◆ **Activity**:
Reproduce only the lines of the material below that start at the line containing "abbrev Chk (α : Type) := Except Fail α" and stop at the line containing "none => .error". Keep both end lines.

◆ **Source data**:
/---

-- ==== Sys2Proof/Machine/Vault.lean ====
section
/-! DEFINITION. The Vault Table (chapter 05): entries, handles, blobs, allocation, keys by type, sessions' bookkeeping. -/

namespace Sys2Proof.Machine

open Sys2Proof

/-! ## Results (R99, R100) -/

/-- Completion status codes (R99). -/
def stOk : Nat := 0x00
def stNotReady : Nat := 0x01
def stBadDescriptor : Nat := 0x02
def stHandleStale : Nat := 0x03
def stTagDenied : Nat := 0x04
def stAccessDenied : Nat := 0x05
def stRetryExhausted : Nat := 0x06
def stResourceRetired : Nat := 0x07
def stTenantFault : Nat := 0x08
def stTimeout : Nat := 0x09
def stMeshUnavailable : Nat := 0x0A
def stAbortedByReset : Nat := 0x0B
def stVerifyFalse : Nat := 0x0C
def stDmaFault : Nat := 0x0D
def stQuota : Nat := 0x0E
def stUnsupported : Nat := 0x0F

/-- The result field of R100: offset of the field concerned, detail, content from bit 16. -/
def resultOf (offset detail content : Nat) : Nat := offset + 256 * detail + 65536 * content

/-- A failed check: status, result, the entry whose tag failed, which is reported (R133), and whether a read of host
memory failed, which AER reports (R31). -/
structure Fail where
  status : Nat
  result : Nat
  integrity : Option Nat
  aer : Bool
  deriving DecidableEq, Repr

def fail (status offset detail content : Nat := 0) : Fail :=
  { status, result := resultOf offset detail content, integrity := none, aer := false }

/-- What a check answers. -/
abbrev Chk (α : Type) := Except Fail α

/-- Goes on only where `ok` holds. -/
def need (ok : Bool) (f : Fail) : Chk Unit := if ok then .ok () else .error f

/-- BAD_DESCRIPTOR at an offset, unless `ok`. -/
def needField (ok : Bool) (offset : Nat) : Chk Unit := need ok (fail stBadDescriptor offset)

/-- A read of host memory that owns its descriptor (R31, R100). -/
def dmaRead (h : HostView) (a n : Nat) : Chk (List Byte) :=
  match viewRead h a n with
  | some bs => .ok bs
  | none => .error { fail stDmaFault 0xFF 1 with aer := true }

/-! ## Types and usages (R96, R97, R138) -/

/-- Is this type the public-only form of another? -/
def isPublicOnly (kt : Nat) : Bool := decide (kt ≥ 0x8000)

/-- The exact or least material length of a type and the greatest (none: no code of R96). -/
def matLen (kt : Nat) : Option (Nat × Nat) :=
  let table : List (Nat × Nat × Nat) :=
    [(1, 16, 16), (2, 32, 32), (3, 32, 32), (4, 64, 64), (5, 32, 32), (6, 32, 32), (7, 16, 128), (8, 16, 66),
     (0x10, 97, 97), (0x11, 145, 145), (0x12, 199, 199), (0x13, 64, 64)]
    ++ [(0x14, 900, 900), (0x15, 1348, 1348), (0x16, 1796, 1796), (0x17, 2692, 2692), (0x18, 3588, 3588),
     (0x20, 1632, 1632), (0x21, 2400, 2400), (0x22, 3168, 3168), (0x23, 2560, 2560), (0x24, 4032, 4032),
     (0x25, 4896, 4896)]
    ++ [(0x8010, 65, 65), (0x8011, 97, 97), (0x8012, 133, 133), (0x8013, 32, 32), (0x8014, 260, 260),
     (0x8015, 388, 388), (0x8016, 516, 516), (0x8017, 772, 772), (0x8018, 1028, 1028)]
    ++ [(0x8020, 800, 800), (0x8021, 1184, 1184), (0x8022, 1568, 1568), (0x8023, 1312, 1312), (0x8024, 1952, 1952),
     (0x8025, 2592, 2592)]
  (table.find? (fun e => e.1 == kt)).map (·.2)

/-- Does a material length fit a type? -/
def lenFits (kt n : Nat) : Bool :=
  match matLen kt with
  | some (lo, hi) => decide (lo ≤ n ∧ n ≤ hi)
  | none => false

/-- The CREATE length of a symmetric type (R139). -/
def createLen (kt : Nat) : Nat :=
  if kt = 1 then 16 else if kt = 4 ∨ kt = 7 then 64 else 32

def isEc (kt : Nat) : Bool := decide (0x10 ≤ kt % 0x8000 ∧ kt % 0x8000 ≤ 0x12)
def isEd (kt : Nat) : Bool := kt % 0x8000 == 0x13
def isRsa (kt : Nat) : Bool := decide (0x14 ≤ kt % 0x8000 ∧ kt % 0x8000 ≤ 0x18)
def isKem (kt : Nat) : Bool := decide (0x20 ≤ kt % 0x8000 ∧ kt % 0x8000 ≤ 0x22)
def isDsa (kt : Nat) : Bool := decide (0x23 ≤ kt % 0x8000 ∧ kt % 0x8000 ≤ 0x25)

/-- Usage bits (R97). -/
def uEncrypt : Nat := 0
def uDecrypt : Nat := 1
def uSign : Nat := 2
def uVerify : Nat := 3
def uWrap : Nat := 4
def uUnwrap : Nat := 5
def uDerive : Nat := 6
def uAgree : Nat := 7
def uMac : Nat := 8
def uKdf : Nat := 9
def uExport : Nat := 10
def uSession : Nat := 11
def uProgram : Nat := 12
def uSigner : Nat := 13

/-- The usage bits a type allows (R138); usage program is allowed on every type. -/
def allowedUsage (kt : Nat) : Nat :=
  let m := fun (l : List Nat) => l.foldl (fun a b => a + 2 ^ b) (2 ^ uProgram)
  if isPublicOnly kt then
    m ([uVerify, uSigner] ++ (if isRsa kt then [uEncrypt] else []) ++ (if isEc kt || isKem kt then [uAgree] else []))
  else if kt = 1 ∨ kt = 2 ∨ kt = 5 then m [uEncrypt, uDecrypt, uSession, uExport]
  else if kt = 3 ∨ kt = 4 then m [uEncrypt, uDecrypt, uExport]
  else if kt = 6 then m [uWrap, uUnwrap, uExport]
  else if kt = 7 then m [uMac, uKdf, uExport]
  else if kt = 8 then m [uDerive, uKdf, uExport]
  else if isEc kt then m [uSign, uVerify, uAgree, uExport]
  else if isEd kt || isDsa kt then m [uSign, uVerify, uExport]
  else if isRsa kt then m [uSign, uVerify, uEncrypt, uDecrypt, uExport]
  else if isKem kt then m [uAgree, uExport]
  else 0

/-- Is a mask nonzero and within what its type allows (R138)? -/
def usageFits (kt mask : Nat) : Bool := mask != 0 && (mask &&& allowedUsage kt) == mask

/-- The curve of an EC type. -/
def curveOf (kt : Nat) : Pk.Curve :=
  if kt % 0x8000 = 0x10 then Pk.p256 else if kt % 0x8000 = 0x11 then Pk.p384 else Pk.p521

/-- The modulus length of an RSA type, in bytes. -/
def rsaLen (kt : Nat) : Nat :=
  match kt % 0x8000 with
  | 0x14 => 256 | 0x15 => 384 | 0x16 => 512 | 0x17 => 768 | _ => 1024

def kemOf (kt : Nat) : Lattice.KemPar :=
  if kt % 0x8000 = 0x20 then Lattice.kem512 else if kt % 0x8000 = 0x21 then Lattice.kem768 else Lattice.kem1024

def dsaOf (kt : Nat) : Lattice.DsaPar :=
  if kt % 0x8000 = 0x23 then Lattice.dsa44 else if kt % 0x8000 = 0x24 then Lattice.dsa65 else Lattice.dsa87

/-- The public key (R90) of a key's material. -/
def publicOf (kt : Nat) (m : Bs) : Bs :=
  if isPublicOnly kt then m
  else if isEc kt then m.drop (curveOf kt).len
  else if isEd kt then m.drop 32
  else if isRsa kt then m.take (rsaLen kt + 4)
  else if isKem kt then Lattice.kemPublic (kemOf kt) m
  else Lattice.dsaPublic (dsaOf kt) m

/-- Does a public key pass validation (R139)? -/
def publicValid (kt : Nat) (m : Bs) : Bool :=
  if isEc kt then (Pk.decodePt (curveOf kt) m).isSome
  else if isEd kt then (Pk.edDecode m).isSome
  else if isRsa kt then
    let k := Pk.rsaPubOf (rsaLen kt) m
    k.n % 2 == 1 && decide (2 ^ (8 * k.len - 1) ≤ k.n) && k.e % 2 == 1 && decide (k.e ≥ 3)
  else if isKem kt then Lattice.kemKeyOk (kemOf kt) m
  else true

/-! ## Table geometry (R129, R135, R142-R144) -/

/-- A free entry never allocated since the clear. -/
def entryDefault (_ : Nat) : Entry :=
  { live := false, epoch := false, pend := false, generation := 0, shard := 0, tenant := 0, keyType := 0, usage := 0,
    nonceSalt := 0, writeCount := 0, created := 0, expiry := 0, material := [], extFirst := 0, extCount := 0 }

def State.entry (s : State) (i : Nat) : Entry := Store.get entryDefault s.vault.entries i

\---

◆ **Reply to the exercise**:
abbrev Chk (α : Type) := Except Fail α

/-- Goes on only where `ok` holds. -/
def need (ok : Bool) (f : Fail) : Chk Unit := if ok then .ok () else .error f

/-- BAD_DESCRIPTOR at an offset, unless `ok`. -/
def needField (ok : Bool) (offset : Nat) : Chk Unit := need ok (fail stBadDescriptor offset)

/-- A read of host memory that owns its descriptor (R31, R100). -/
def dmaRead (h : HostView) (a n : Nat) : Chk (List Byte) :=
  match viewRead h a n with
  | some bs => .ok bs
  | none => .error { fail stDmaFault 0xFF 1 with aer := true }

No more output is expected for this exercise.